В которых жильцы бросали из окон бутылки и даже цветочные горшки,
и те валялись на соседней крыше.
Чайки. Благословенные.
Они их разбудили, а иначе до счастья могло оставаться ещё несколько часов сна.
И так столько лет они спали, не зная друг друга. Не познав друг друга.
Чайки разбудили их. И Хайнц узнал женщину.
Скольких женщин он имел? Не так уж много.
Бабником он не был. Хотя не был и скромником.
Но женщину он узнал только сегодня.
Только сегодня он узнал,
как игры Любви отличаются от просто игр.
Можно прожить всю жизнь и не узнать.
Нет, пройти мимо невозможно.
Можно было просто никогда не пройти.
Не пройти мимо, не встретить.
Он проснулся уже полным сил.
Он хотел её ещё во сне.
Он открыл глаза и погрузил их в её зелёный огонь.
Они ни о чём не говорили.
Их рты были заняты более важной задачей,
которая была им назначена от века
и которую они выполняли задолго до того,
как люди вообще научились говорить.
У ртов была совсем другая забота.
Нужно было изучить так много!
Столько нежных ложбинок и холмов поцеловать!

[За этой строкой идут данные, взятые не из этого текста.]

-- ==== Sys2Proof/Laws/HeldLeg.lean ====
section
/-!
SUPPORT. That the operations of Machine/Leg.lean touch neither the queue nor the clock, and keep the tables canonical.
-/

namespace Sys2Proof.Machine

variable {q0 : List Instr} {n0 c0 : Nat}

theorem State.setRun_held {s : State} {site : Nat} {r : Option LegRun} (hk : Held q0 n0 c0 s) : Held q0 n0 c0 (State.setRun s site r) := by
  unfold State.setRun
  extract_lets l0
  try clear_value l0
  with_reducible repeat' first | assumption | apply State.setCore_held

theorem State.onRun_held {s : State} {site : Nat} {f : LegRun → LegRun} (hk : Held q0 n0 c0 s) : Held q0 n0 c0 (State.onRun s site f) := by
  unfold State.onRun
  with_reducible repeat' first | assumption | apply State.setRun_held | split

theorem State.tasteCopy_held {s : State} {site : Nat} {idx : Nat} {buf : Nat} (hk : Held q0 n0 c0 s) : Held q0 n0 c0 (State.tasteCopy s site idx buf) := by
  unfold State.tasteCopy
  with_reducible repeat' first | assumption | apply State.setRun_held | apply State.setFld_held | refine Held.ite ?_ ?_ | split

theorem State.suppress_held {s : State} {site : Nat} {r : LegRun} {q : RunOp} (hk : Held q0 n0 c0 s) : Held q0 n0 c0 (State.suppress s site r q) := by
  unfold State.suppress
  extract_lets l0 l1 l2
  try clear_value l0
  try clear_value l1
  have hl2 : Held q0 n0 c0 l2 := by
    unfold l2
    with_reducible repeat' first | assumption | fail_if_no_progress refine Held.same ?_
  try clear_value l2
  with_reducible repeat' first | assumption | apply State.sendMsg_held | refine Held.ite ?_ ?_ | split

theorem State.startEffect_held {s : State} {site : Nat} {q : RunOp} (hk : Held q0 n0 c0 s) : Held q0 n0 c0 (State.startEffect s site q) := by
  unfold State.startEffect
  extract_lets l0
  try clear_value l0
  with_reducible repeat' first
    | assumption | apply State.setCore_held | apply State.opBarrier_held | apply State.opLoad_held
    | apply State.productStart_held | apply State.onRun_held | apply State.markSuspect_held | apply State.opAccumulate_held
    | apply State.opRotq_held | apply State.opMatmul_held | apply State.opVec_held | apply State.opSend_held
    | apply State.opMemRead_held | apply State.opMemWrite_held | apply State.opPortSend_held | refine Held.ite ?_ ?_ | split

theorem State.startOp_held {s : State} {site : Nat} {q : RunOp} (hk : Held q0 n0 c0 s) : Held q0 n0 c0 (State.startOp s site q) := by
  unfold State.startOp
  extract_lets l0 l1
  try clear_value l0
  try clear_value l1
  with_reducible repeat' first
    | assumption | apply State.setRun_held | apply State.hamperErrors_held | apply State.onRun_held | apply State.suppress_held
    | apply State.startEffect_held | refine Held.ite ?_ ?_ | split

theorem State.runWaiting_held : ∀ {k : Nat} {s : State} {sites : List Nat}, Held q0 n0 c0 s → Held q0 n0 c0 (State.runWaiting k s sites)
  | 0, _, _, hk => hk
  | _ + 1, _, [], hk => hk
  | k + 1, s, site :: rest, hk => by
    unfold State.runWaiting
    split
    · exact State.runWaiting_held hk
    · dsimp only
      split
      · exact State.runWaiting_held (State.startOp_held hk)
      · exact State.runWaiting_held (Held.foldl (fun _ _ h => Held.ite h (State.onRun_held (State.countLate_held h))) hk)

theorem State.restartAll_held {s : State} {sites : List Nat} (hk : Held q0 n0 c0 s) : Held q0 n0 c0 (State.restartAll s sites) := by
  unfold State.restartAll
  extract_lets l0
  try clear_value l0
  with_reducible repeat' first | assumption | apply State.runWaiting_held

theorem State.restart_held {s : State} {site : Nat} (hk : Held q0 n0 c0 s) : Held q0 n0 c0 (State.restart s site) := by
  unfold State.restart
  with_reducible repeat' first | assumption | apply State.restartAll_held

theorem State.issue_held {s : State} {core : Nat} {h : OpHdr} {e : OpEnv} {k : OpKind} (hk : Held q0 n0 c0 s) : Held q0 n0 c0 (State.issue s core h e k) := by
  unfold State.issue
  with_reducible repeat' first
    | assumption | apply State.setRun_held | apply State.ctrZero_held | apply State.setFld_held | apply State.restart_held
    | refine Held.ite ?_ ?_ | split

theorem State.endEffect_held {s : State} {site : Nat} {q : RunOp} (hk : Held q0 n0 c0 s) : Held q0 n0 c0 (State.endEffect s site q) := by
  unfold State.endEffect
  with_reducible repeat' first | assumption | apply State.loadDone_held | apply State.tasteCopy_held | split

theorem State.ownInc_held {s : State} {site : Nat} {q : RunOp} {inReplay : Bool} (hk : Held q0 n0 c0 s) : Held q0 n0 c0 (State.ownInc s site q inReplay) := by
  unfold State.ownInc
  with_reducible repeat' first | assumption | apply State.ctrInc_held | refine Held.ite ?_ ?_ | split

theorem State.complete_held {s : State} {site : Nat} {idx : Nat} (hk : Held q0 n0 c0 s) : Held q0 n0 c0 (State.complete s site idx) := by
  unfold State.complete
  with_reducible repeat' first
    | assumption | apply State.setRun_held | apply State.endEffect_held | apply State.ownInc_held | apply State.restart_held
    | refine Held.ite ?_ ?_ | split

theorem State.markDone_held {s : State} {site : Nat} {p : OpKind → Bool} (hk : Held q0 n0 c0 s) : Held q0 n0 c0 (State.markDone s site p) := by
  unfold State.markDone
  with_reducible repeat' first | assumption | apply State.onRun_held

theorem State.remoteInc_held {s : State} {core : Nat} {ctr : Nat} {inc : Nat} {frame : Nat} {pitch : Nat} (hk : Held q0 n0 c0 s) : Held q0 n0 c0 (State.remoteInc s core ctr inc frame pitch) := by
  unfold State.remoteInc
  with_reducible repeat' first
    | assumption | apply State.count_held | apply State.ctrInc_held | apply State.restart_held | refine Held.ite ?_ ?_ | split

theorem State.transferEnds_held {s : State} {idx : Nat} (hk : Held q0 n0 c0 s) : Held q0 n0 c0 (State.transferEnds s idx) := by
  unfold State.transferEnds
  extract_lets l0 l1
  try clear_value l0
  have hl1 : Held q0 n0 c0 l1 := by
    unfold l1
    with_reducible repeat' first | assumption | fail_if_no_progress refine Held.same ?_
  try clear_value l1
  with_reducible repeat' first
    | assumption | apply State.deliver_held | apply State.markDone_held | apply State.restart_held | apply State.remoteInc_held
    | refine Held.ite ?_ ?_ | split

theorem State.tasteChoose_held {s : State} {site : Nat} {ops : List Op} (hk : Held q0 n0 c0 s) : Held q0 n0 c0 (State.tasteChoose s site ops).1 := by
  unfold State.tasteChoose
  extract_lets l0 l1 l2 l3 l4 l5 l6 l7 l8 l9
  try clear_value l0
  try clear_value l1
  have hl2 : Held q0 n0 c0 l2 := by
    unfold l2
    with_reducible repeat' first | assumption | apply State.setCore_held
  try clear_value l2
  try clear_value l3
  try clear_value l4
  try clear_value l5
  try clear_value l6
  try clear_value l7
  try clear_value l8
  try clear_value l9
  with_reducible repeat' first | assumption | apply State.count_held | split

theorem State.beginLeg_held {s : State} {site : Nat} {idx : Nat} {leg : Leg} {replay : Option Nat} (hk : Held q0 n0 c0 s) : Held q0 n0 c0 (State.beginLeg s site idx leg replay) := by
  unfold State.beginLeg
  with_reducible repeat' first
    | assumption | apply State.tasteChoose_held | apply State.count_held | apply State.setRun_held | apply State.setFld_held
    | refine Held.ite ?_ ?_

theorem State.legStart_held {s : State} {core : Nat} (hk : Held q0 n0 c0 s) : Held q0 n0 c0 (State.legStart s core) := by
  unfold State.legStart
  with_reducible repeat' first
    | assumption | apply State.setCore_held | apply State.beginLeg_held | refine Held.ite ?_ ?_ | split
    | fail_if_no_progress extract_lets

theorem State.seqAfter_held {s : State} {site : Nat} {core : Nat} (hk : Held q0 n0 c0 s) : Held q0 n0 c0 (State.seqAfter s site core) := by
  unfold State.seqAfter
  with_reducible repeat' first | assumption | apply State.setFld_held

theorem State.finalReport_held {s : State} {core : Nat} {r : LegRun} (hk : Held q0 n0 c0 s) : Held q0 n0 c0 (State.finalReport s core r) := by
  unfold State.finalReport
  extract_lets l0
  try clear_value l0
  with_reducible repeat' first | assumption | fail_if_no_progress refine Held.same ?_ | refine Held.ite ?_ ?_

theorem State.closeLeg_held {s : State} {site : Nat} {core : Nat} (hk : Held q0 n0 c0 s) : Held q0 n0 c0 (State.closeLeg s site core) := by
  unfold State.closeLeg
  extract_lets l0
  have hl0 : Held q0 n0 c0 l0 := by
    unfold l0
    with_reducible repeat' first | assumption | apply State.flushGather_held
  try clear_value l0
  with_reducible repeat' first | assumption | apply State.setRun_held | apply State.setFld_held | apply State.seqAfter_held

Два упругих маленьких вулкана с выпуклыми, крепкими сосками.
Лес её медовых волос, нежно завивающихся
и слегка вспотевших во сне на затылке.
Ах, его рту было столько заботы!
Но и её не остался без дел.
Он прикусывал его плечи.
Одними губами нашёл в густой чаще на груди его маленькие розовые соски.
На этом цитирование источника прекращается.